**TASK TO CARRY OUT:** Your answer should repeat exactly the line containing "List.getD_eq_getElem bytes 0" and all lines after it through the end of the material below, with no other text.

#### EXTRACTED RECORDS

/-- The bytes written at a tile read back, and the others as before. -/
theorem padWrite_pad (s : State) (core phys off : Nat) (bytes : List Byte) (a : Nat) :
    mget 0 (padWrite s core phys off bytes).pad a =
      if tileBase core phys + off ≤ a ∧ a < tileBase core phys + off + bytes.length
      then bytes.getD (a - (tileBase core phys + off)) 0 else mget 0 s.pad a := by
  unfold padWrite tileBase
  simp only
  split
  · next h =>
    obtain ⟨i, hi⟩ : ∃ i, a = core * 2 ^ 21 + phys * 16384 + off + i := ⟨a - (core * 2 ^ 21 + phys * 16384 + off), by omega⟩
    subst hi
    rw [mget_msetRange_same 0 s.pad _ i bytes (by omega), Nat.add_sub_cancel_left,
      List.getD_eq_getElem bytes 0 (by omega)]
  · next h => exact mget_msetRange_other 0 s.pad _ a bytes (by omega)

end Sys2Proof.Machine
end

########

**ANSWER AREA:**
      List.getD_eq_getElem bytes 0 (by omega)]
  · next h => exact mget_msetRange_other 0 s.pad _ a bytes (by omega)

end Sys2Proof.Machine
end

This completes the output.